There are always things nobody tells you about. Background things taken for granted, only noticed by strangers. I had never been to Europe before and so discovered over my first breakfast at Schmerlenbach that German pepper and salt shakers are the reverse of what I grew up with in Australia. Heavily peppered bacon and scrambled eggs.
There are things you don't see coming — only going, when the moment has passed.
I have had a beard for at least three decades, since I went bald in my mid-30s. Once ginger blond, now silver grey, I have usually worn it Ned Kelly, ZZ Top length. I suppose I keep it out of sheer laziness, inertia, but I have settled into it. Most of my acquaintances have never known me without it and I do believe that were I to take it off and wear a hat some people would not recognise me. I admit, I quite like that prospect. It has possibilities. Who is that unmasked man?

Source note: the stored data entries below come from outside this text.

-- ==== Sys2Proof/Machine/PerfBase.lean ====
section
/-! DEFINITION. The performance samples of R521; which sluices there are (R25, R35, R554); the order of arbitration (R32, R33). -/

namespace Sys2Proof.Machine

/-- A sample arrives at PERF with its engine and pc (R521). -/
def sampleSend (isl unit : Nat) (pc : Word) (s : State) : State :=
  if flag s PERF_SMPENG_SMPV then bump s PERF_SMPCNT_SMPLOST
  else setF (wr (wr s PERF_SMPENG (BitVec.ofNat 32 (2 ^ 31 + isl % 32 * 65536 + unit % 16))) PERF_SMPPC pc) PERF_EVT_SMP

/-- A sample of a squashed evaluation is discarded (R521). -/
def sampleSquash (s : State) : State := bump s PERF_SMPCNT_SMPSQ

/-- The island that counter `k` selects (R515). -/
def perfIsl (s : State) (k : Nat) : Nat := fget s (PERF_SEL_ISL k)

/-- An island enters SLEEP once more (R517). -/
def sleepCount (i : Nat) (s : State) : State :=
  { s with perf := { s.perf with sleeps := tabSet (fun _ => 0) s.perf.sleeps i (tabGet (fun _ => 0) s.perf.sleeps i + 1) } }

/-- A reset of an island zeroes its units, and what of them is still to be gathered (R516, R525). -/
def perfIslandReset (i : Nat) (s : State) : State :=
  { s with perf := { s.perf with units := tabClear (fun k => perfIsl s k == i) s.perf.units,
                                 base := tabClear (fun k => perfIsl s k == i) s.perf.base,
                                 sleeps := tabSet (fun _ => 0) s.perf.sleeps i 0,
                                 snap := tabClear (fun k => perfIsl s k == i) s.perf.snap } }

/-- The HOST group: islands 0 and 2 to 16 (R25). -/
def hostGroup (i : Nat) : Bool := i == 0 || (2 ≤ i && i ≤ 16)

/-- Is an island one of LQ0 to LQ3? -/
def isQuadrant (i : Nat) : Bool := 4 ≤ i && i ≤ 7

/-- The level after reset of the sluice from one island to another, the most urgent of the rows that name the pair, if there is one
(R25, R35, R554). Register responses run to HOST. -/
def sluiceLevel (m : Bool) (src dst : Nat) : Option Nat :=
  if src = dst ∨ 27 ≤ src ∨ 27 ≤ dst then none
  else if (dst = 3 && (src = 8 || src = 9 || src = 10 || src = 14 || isQuadrant src)) || (src = 3 && isQuadrant dst) then some 0
  else if src = 2 then (if dst = 1 ∨ dst = 17 then none else some 1)
  else if dst = 2 then (if src = 1 ∨ src = 17 then none else some (if src = 12 then 1 else 2))
  else if (dst = 15 && hostGroup src) || (isQuadrant src && dst = 0) then some 3
  else if (src = 11 && dst = 3) || (src = 3 && (dst = 0 || (10 ≤ dst && dst ≤ 14)))
      || (m && ((src = 0 && dst = 17) || (src = 17 && dst = 0))) || ((src = 8 || src = 10) && dst = 16)
      || (src = 16 && dst = 13) || (src = 13 && dst = 0) || (src = 0 && dst = 13) || (src = 15 && hostGroup dst)
      || (src = 10 && 18 ≤ dst) || (18 ≤ src && dst = 10) then some 2
  else none

/-- The effective level of a requester with a programmed level, a limit and an age (R33, R34). -/
def effLevel (lvl lim age : Nat) : Nat :=
  if lim = 0 ∨ 2 * lim ≤ age then 0 else if lim ≤ age then lvl - 1 else lvl

/-- Is requester `a` granted before `b`: effective level, then age, then source number (R32)? -/
def before (la aa na lb ab nb : Nat) : Bool := la < lb || (la == lb && (aa > ab || (aa == ab && na < nb)))

end Sys2Proof.Machine
end

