-- ==== Sys2Proof/Machine/Dio.lean ====
section
/-! DEFINITION. Isolated digital inputs and outputs: commands, inputs, status words and the events of the field side (R314 to R342, R69). -/

namespace Sys2Proof.Machine

/-! ### Commands of outputs (R328 to R332) -/

/-- A command sets an output's commanded state, in DIOL and in its bank (R328, R339). -/
def outCommand (m : Nat) (on : Bool) (s : State) : State :=
  let s := if on then setBit s DIO_OSTATE_OUT m else clrBit s DIO_OSTATE_OUT m
  outSettle m (loadBank (6 + m / 8) (putF s (DIO_OUTSTAT_CMD m) on))

/-- Does DIOL accept commands (R338)? -/
def accepting (s : State) : Bool := !flag s DIO_STAT_TAKEN

/-- A write to DIO_OCMD (R328, R342). -/
def ocmdWrite (v : Word) (s : State) : State :=
  let m := wget v 12 8
  if wget v 31 16 ≠ 0 ∨ m ≥ 24 then s
  else if outHost s m = false then setF s DIO_EVT_OCMDREJ
  else onlyIf (accepting s) (outCommand m (wget v 0 0 == 1)) s

/-- Undervoltage ends (R330). -/
def bankRestore (b : Nat) (s : State) : State :=
  let k := dioBank s (6 + b)
  bankSettle b (setBank (6 + b) { k with uv := false, ready := false, evt := k.evt ||| 2 ^ 16 } s)

/-- CLRLATCH: an output that is still above 160 °C waits as in a retry (R332, R339). -/
def outUnlatch (m : Nat) (s : State) : State :=
  let x := dioOut s m
  if x.fault = .latched then outSettle m (setOut m { x with fault := if x.hot then .thermal else .none } s) else s

/-- A write to DIO_OxCMD (R330, R332, R342); it reaches a bank that is up. -/
def oxcmdWrite (b : Nat) (v : Word) (s : State) : State :=
  let k := dioBank s (6 + b)
  if wget v 31 2 ≠ 0 ∨ !bankUp s (6 + b) ∨ !k.on then s
  else
    let s := onlyIf (wget v 1 1 == 1) (forN 8 (fun j => outUnlatch (8 * b + j))) s
    onlyIf (wget v 0 0 == 1 && k.uv && k.ready) (bankRestore b) s

/-- A write to DIO_OxBANK: a HOLD outside 1 to 1,000 makes it ineffective (R342); AUTORST set under UV restores a bank whose 10 ms have
passed (R330). -/
def obankWrite (b : Nat) (v : Word) (s : State) : State :=
  if wget v 25 16 < 1 ∨ wget v 25 16 > 1000 then s
  else
    let s := bankSettle b (loadBank (6 + b) (codeWrite (DIO_OBANK b) v s))
    let k := dioBank s (6 + b)
    if k.on ∧ k.uv ∧ k.ready ∧ wget (outBankCfg s b) 3 3 = 1 then bankRestore b s else s

/-- A write to DIO_OUTCFGm: an output under foreign drive that loses PAR reads STUCK_ON, with its FLT flag (R333). -/
def outcfgWrite (m : Nat) (v : Word) (s : State) : State :=
  let par := outPar s m
  let s := loadBank (6 + m / 8) (codeWrite (DIO_OUTCFG m) v s)
  outSettle m (onlyIf (par && !outPar s m && (dioOut s m).fdrv) (bankFlag (6 + m / 8) (2 ^ (m % 8))) s)

/-- A write to DIO_RVMAPk: an input above 47 makes it ineffective (R342). -/
def rvmapWrite (k : Nat) (v : Word) (s : State) : State :=
  if wget v 29 24 > 47 ∨ wget v 21 16 > 47 ∨ wget v 13 8 > 47 ∨ wget v 5 0 > 47 then s else codeWrite (DIO_RVMAP k) v s

/-! ### Inputs (R319 to R327) -/

/-- An input's state (R321). -/
def inState (s : State) (n : Nat) : Bool := !(dioIn s n).wb && ((dioIn s n).level != (wget (inCfg s n) 5 5 == 1))

/-- An input record enters the DIOL-to-WARP sluice, if DIOL sees the bank (R219, R324, R326). -/
def sendInput (n kind qual : Nat) (v : Word) (stamp : BitVec 64) (s : State) : State :=
  if dioUp s then
    let w0 := BitVec.ofNat 64 (2 * 2 ^ 62 + kind % 4 * 2 ^ 60 + qual % 16 * 2 ^ 38 + n % 64 * 2 ^ 32 + v.toNat)
    wr { s with dio := { s.dio with out := s.dio.out ++ [(w0, stamp)] } } (DIO_INSTAT n)
      (wset (rd s (DIO_INSTAT n)) 7 4 qual)
  else s

/-- The input of a designation of the Reeve, if it is in use (R327, R342). -/
def rvInputOf (s : State) (d : Nat) : Option Nat :=
  let w := rd s (DIO_RVMAP (d / 4))
  let o := 8 * (d % 4)
  if wget w (o + 7) (o + 7) = 1 then some (wget w (o + 5) o) else none

/-- What DIOL tells the Reeve of a designated input now (R327). -/
def tellReeve (d : Nat) (s : State) : State :=
  match rvInputOf s d with
  | some n =>
    if dioUp s then
      { s with dio := { s.dio with rvOut := s.dio.rvOut ++ [⟨d, inState s n, (dioIn s n).wb, !bankUp s (n / 8)⟩] } }
    else s
  | none => s

/-- The Reeve is told of an input wherever it is designated (R327). -/
def tellInput (n : Nat) (s : State) : State := forN 8 (fun d s => if rvInputOf s d = some n then tellReeve d s else s) s

/-- A state record is due at the end of the tick period, with the stamp of the latest change (R324). -/
def stateRecord (n : Nat) (stamp : BitVec 64) (s : State) : State :=
  if wget (inCfg s n) 1 1 = 1 ∧ bankUp s (n / 8) then setIn n { dioIn s n with chg := some stamp } s else s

The beard identifies, classifies me: Bushy, Bikie, Santa Claus. Once, in North Perth, an elderly Greek lady, bless her, asked if I was a papas. I get the Santa thing every year as soon as those white-gloved, red-suited phonies set up their thrones and cameras in the suburban malls. The confused, slack-jawed toddlers mostly just stare at me striding by, but every so often one gets up to speed and says G'day to Mr Ho Ho. I can live with that.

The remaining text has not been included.